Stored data
================================
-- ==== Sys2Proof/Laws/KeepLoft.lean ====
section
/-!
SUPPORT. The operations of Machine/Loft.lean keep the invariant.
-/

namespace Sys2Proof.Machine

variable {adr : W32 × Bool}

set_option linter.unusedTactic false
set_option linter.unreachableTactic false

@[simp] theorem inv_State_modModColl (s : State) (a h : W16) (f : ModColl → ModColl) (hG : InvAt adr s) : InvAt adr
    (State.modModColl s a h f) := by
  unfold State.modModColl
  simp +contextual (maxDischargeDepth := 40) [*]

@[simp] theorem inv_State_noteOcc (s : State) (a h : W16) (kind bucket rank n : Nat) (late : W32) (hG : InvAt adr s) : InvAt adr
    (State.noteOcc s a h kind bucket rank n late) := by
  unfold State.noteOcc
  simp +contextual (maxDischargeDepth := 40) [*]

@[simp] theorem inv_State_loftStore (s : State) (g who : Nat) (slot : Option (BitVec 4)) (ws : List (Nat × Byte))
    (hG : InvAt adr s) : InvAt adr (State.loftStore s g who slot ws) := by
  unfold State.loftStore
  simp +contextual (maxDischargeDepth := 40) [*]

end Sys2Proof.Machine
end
================================
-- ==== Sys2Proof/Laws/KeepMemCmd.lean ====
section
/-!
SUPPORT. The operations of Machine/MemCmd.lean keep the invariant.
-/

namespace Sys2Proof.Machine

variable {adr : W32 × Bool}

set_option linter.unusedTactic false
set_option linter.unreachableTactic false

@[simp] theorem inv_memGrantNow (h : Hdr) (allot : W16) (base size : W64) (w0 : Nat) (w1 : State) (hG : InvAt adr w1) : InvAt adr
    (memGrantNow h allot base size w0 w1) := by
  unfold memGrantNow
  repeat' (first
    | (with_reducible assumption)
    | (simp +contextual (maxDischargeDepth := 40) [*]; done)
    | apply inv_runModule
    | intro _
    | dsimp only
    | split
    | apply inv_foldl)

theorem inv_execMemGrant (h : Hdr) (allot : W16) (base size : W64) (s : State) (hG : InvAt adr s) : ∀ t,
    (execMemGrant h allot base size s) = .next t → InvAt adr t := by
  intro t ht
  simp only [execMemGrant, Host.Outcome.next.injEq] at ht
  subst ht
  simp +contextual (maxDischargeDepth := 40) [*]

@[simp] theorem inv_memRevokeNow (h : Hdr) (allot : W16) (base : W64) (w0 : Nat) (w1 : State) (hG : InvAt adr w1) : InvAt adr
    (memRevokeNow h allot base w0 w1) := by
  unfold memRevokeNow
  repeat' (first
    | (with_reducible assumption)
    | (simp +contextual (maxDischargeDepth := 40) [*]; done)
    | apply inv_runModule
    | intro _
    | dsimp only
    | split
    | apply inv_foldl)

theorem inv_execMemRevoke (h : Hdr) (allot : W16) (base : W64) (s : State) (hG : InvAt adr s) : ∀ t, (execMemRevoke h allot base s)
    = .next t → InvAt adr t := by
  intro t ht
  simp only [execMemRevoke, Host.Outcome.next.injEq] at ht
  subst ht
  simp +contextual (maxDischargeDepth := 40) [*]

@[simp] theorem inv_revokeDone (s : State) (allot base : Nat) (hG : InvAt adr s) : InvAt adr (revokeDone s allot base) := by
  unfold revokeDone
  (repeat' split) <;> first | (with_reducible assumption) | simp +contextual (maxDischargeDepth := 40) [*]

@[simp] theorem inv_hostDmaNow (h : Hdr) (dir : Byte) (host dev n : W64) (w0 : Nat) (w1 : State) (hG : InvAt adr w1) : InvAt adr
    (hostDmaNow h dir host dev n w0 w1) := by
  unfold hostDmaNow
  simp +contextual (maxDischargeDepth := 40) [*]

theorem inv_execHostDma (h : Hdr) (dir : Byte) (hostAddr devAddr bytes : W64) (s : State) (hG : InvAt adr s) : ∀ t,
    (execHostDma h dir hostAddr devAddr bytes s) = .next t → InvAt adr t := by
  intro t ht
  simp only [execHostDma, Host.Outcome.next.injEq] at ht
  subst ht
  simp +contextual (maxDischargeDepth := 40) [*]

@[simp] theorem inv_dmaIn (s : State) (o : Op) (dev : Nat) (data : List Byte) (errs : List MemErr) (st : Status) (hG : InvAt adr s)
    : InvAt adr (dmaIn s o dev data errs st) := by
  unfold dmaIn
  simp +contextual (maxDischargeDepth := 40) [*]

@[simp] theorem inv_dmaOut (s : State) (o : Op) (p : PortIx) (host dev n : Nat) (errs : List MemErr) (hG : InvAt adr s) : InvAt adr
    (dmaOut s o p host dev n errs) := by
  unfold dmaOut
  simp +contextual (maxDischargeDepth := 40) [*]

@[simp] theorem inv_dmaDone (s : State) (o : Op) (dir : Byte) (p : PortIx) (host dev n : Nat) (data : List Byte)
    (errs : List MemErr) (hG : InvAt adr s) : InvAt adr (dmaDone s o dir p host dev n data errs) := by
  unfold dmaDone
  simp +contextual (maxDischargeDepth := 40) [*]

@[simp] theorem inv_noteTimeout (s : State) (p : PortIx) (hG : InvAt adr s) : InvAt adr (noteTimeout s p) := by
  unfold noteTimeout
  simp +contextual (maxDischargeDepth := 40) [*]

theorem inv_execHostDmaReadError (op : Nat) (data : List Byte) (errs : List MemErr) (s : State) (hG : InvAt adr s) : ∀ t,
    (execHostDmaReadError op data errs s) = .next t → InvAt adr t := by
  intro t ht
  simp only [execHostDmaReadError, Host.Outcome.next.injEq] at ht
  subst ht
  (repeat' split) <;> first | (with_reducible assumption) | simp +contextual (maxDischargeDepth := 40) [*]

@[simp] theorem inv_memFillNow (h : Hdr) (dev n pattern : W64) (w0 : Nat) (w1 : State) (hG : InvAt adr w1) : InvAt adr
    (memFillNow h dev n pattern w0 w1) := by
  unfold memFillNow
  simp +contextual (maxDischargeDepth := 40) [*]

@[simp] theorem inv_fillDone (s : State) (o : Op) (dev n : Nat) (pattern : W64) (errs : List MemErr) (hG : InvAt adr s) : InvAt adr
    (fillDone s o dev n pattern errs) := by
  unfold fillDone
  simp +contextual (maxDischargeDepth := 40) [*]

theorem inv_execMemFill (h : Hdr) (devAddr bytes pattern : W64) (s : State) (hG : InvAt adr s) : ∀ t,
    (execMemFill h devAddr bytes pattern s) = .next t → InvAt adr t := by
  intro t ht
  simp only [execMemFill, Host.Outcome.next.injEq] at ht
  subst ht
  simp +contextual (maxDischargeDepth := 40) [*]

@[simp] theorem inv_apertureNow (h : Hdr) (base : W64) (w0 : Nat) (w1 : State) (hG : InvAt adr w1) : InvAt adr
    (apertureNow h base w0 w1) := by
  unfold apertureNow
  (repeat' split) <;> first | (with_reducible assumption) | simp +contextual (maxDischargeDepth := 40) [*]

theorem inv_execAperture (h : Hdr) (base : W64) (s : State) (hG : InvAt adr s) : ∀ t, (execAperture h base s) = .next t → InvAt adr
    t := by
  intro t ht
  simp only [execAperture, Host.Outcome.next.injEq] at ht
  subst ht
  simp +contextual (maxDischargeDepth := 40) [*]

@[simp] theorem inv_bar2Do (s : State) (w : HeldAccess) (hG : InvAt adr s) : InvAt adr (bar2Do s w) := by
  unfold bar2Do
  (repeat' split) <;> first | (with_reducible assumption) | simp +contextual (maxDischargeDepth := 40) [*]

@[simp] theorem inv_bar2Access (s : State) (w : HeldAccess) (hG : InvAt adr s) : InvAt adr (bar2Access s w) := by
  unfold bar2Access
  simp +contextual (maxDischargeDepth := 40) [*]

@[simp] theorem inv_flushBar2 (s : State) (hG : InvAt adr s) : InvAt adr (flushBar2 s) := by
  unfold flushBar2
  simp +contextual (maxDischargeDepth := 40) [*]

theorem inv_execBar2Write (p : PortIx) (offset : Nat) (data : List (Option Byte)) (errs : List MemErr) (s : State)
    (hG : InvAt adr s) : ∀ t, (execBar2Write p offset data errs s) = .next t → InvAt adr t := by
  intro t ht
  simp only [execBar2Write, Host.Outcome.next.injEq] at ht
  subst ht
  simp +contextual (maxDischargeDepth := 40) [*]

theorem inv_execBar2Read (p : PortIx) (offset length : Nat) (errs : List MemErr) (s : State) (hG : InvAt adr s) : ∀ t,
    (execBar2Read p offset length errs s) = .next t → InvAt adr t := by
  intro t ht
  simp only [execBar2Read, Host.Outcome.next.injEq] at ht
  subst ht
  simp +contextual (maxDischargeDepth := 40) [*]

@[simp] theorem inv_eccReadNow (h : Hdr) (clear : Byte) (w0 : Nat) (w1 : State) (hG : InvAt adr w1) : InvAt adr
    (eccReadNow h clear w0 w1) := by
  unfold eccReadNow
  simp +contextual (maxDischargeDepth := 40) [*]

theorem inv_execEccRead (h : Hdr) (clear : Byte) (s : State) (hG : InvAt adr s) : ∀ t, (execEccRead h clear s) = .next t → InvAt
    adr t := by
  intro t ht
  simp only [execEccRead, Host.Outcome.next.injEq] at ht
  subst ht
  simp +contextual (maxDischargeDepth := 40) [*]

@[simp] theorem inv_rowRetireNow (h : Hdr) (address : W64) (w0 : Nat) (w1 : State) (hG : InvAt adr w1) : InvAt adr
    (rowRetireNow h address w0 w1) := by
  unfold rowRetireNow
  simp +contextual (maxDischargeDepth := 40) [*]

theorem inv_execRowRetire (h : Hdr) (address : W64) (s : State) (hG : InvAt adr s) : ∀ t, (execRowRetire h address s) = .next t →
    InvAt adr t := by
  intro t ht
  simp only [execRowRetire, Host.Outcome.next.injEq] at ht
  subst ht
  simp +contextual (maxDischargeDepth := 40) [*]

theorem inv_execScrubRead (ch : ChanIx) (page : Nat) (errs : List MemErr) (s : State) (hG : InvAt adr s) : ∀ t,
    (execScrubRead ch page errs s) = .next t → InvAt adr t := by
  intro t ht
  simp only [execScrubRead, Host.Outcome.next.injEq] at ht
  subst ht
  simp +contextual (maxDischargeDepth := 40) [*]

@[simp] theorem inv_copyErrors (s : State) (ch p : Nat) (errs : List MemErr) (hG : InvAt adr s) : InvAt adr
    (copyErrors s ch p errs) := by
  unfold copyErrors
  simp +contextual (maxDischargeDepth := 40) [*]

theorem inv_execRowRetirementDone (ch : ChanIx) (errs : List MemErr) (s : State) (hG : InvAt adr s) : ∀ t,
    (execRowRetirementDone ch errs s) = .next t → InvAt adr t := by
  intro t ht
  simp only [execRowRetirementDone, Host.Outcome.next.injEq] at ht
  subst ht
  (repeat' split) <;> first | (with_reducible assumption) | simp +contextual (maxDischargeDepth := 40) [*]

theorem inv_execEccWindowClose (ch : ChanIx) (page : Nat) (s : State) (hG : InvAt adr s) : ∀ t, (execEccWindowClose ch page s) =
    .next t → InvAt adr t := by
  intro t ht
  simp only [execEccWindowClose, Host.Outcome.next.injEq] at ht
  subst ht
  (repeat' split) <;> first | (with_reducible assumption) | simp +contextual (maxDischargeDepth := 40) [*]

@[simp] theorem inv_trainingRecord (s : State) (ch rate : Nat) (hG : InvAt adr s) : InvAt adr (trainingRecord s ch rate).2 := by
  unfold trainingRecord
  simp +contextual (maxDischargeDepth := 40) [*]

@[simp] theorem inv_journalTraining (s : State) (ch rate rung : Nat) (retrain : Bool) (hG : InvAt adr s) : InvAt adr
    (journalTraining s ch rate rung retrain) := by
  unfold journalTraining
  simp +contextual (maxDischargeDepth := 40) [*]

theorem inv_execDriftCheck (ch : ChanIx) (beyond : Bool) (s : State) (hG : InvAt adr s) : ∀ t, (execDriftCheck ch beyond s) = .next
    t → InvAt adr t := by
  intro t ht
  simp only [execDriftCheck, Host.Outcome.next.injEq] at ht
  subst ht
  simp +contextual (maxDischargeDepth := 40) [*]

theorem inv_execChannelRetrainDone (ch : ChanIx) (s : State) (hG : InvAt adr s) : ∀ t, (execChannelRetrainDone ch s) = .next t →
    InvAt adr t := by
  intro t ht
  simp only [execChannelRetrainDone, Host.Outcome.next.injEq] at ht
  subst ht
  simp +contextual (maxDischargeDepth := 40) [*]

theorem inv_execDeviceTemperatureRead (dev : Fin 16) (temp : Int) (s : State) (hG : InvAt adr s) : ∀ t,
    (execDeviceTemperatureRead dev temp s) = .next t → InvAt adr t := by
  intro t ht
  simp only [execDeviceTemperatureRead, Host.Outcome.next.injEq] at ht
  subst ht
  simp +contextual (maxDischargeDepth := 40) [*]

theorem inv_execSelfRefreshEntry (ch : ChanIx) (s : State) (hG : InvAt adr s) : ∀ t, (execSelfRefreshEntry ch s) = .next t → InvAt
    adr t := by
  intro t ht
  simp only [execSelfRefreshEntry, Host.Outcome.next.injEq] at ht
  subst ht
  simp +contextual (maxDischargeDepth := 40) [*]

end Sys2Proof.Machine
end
================================
TASK STATEMENT: The lines to return are those in the records above that hold the word "List".

EXERCISE RESPONSE:
@[simp] theorem inv_State_loftStore (s : State) (g who : Nat) (slot : Option (BitVec 4)) (ws : List (Nat × Byte))
@[simp] theorem inv_dmaIn (s : State) (o : Op) (dev : Nat) (data : List Byte) (errs : List MemErr) (st : Status) (hG : InvAt adr s)
@[simp] theorem inv_dmaOut (s : State) (o : Op) (p : PortIx) (host dev n : Nat) (errs : List MemErr) (hG : InvAt adr s) : InvAt adr
@[simp] theorem inv_dmaDone (s : State) (o : Op) (dir : Byte) (p : PortIx) (host dev n : Nat) (data : List Byte)
    (errs : List MemErr) (hG : InvAt adr s) : InvAt adr (dmaDone s o dir p host dev n data errs) := by
theorem inv_execHostDmaReadError (op : Nat) (data : List Byte) (errs : List MemErr) (s : State) (hG : InvAt adr s) : ∀ t,
@[simp] theorem inv_fillDone (s : State) (o : Op) (dev n : Nat) (pattern : W64) (errs : List MemErr) (hG : InvAt adr s) : InvAt adr
theorem inv_execBar2Write (p : PortIx) (offset : Nat) (data : List (Option Byte)) (errs : List MemErr) (s : State)
theorem inv_execBar2Read (p : PortIx) (offset length : Nat) (errs : List MemErr) (s : State) (hG : InvAt adr s) : ∀ t,
theorem inv_execScrubRead (ch : ChanIx) (page : Nat) (errs : List MemErr) (s : State) (hG : InvAt adr s) : ∀ t,
@[simp] theorem inv_copyErrors (s : State) (ch p : Nat) (errs : List MemErr) (hG : InvAt adr s) : InvAt adr
theorem inv_execRowRetirementDone (ch : ChanIx) (errs : List MemErr) (s : State) (hG : InvAt adr s) : ∀ t,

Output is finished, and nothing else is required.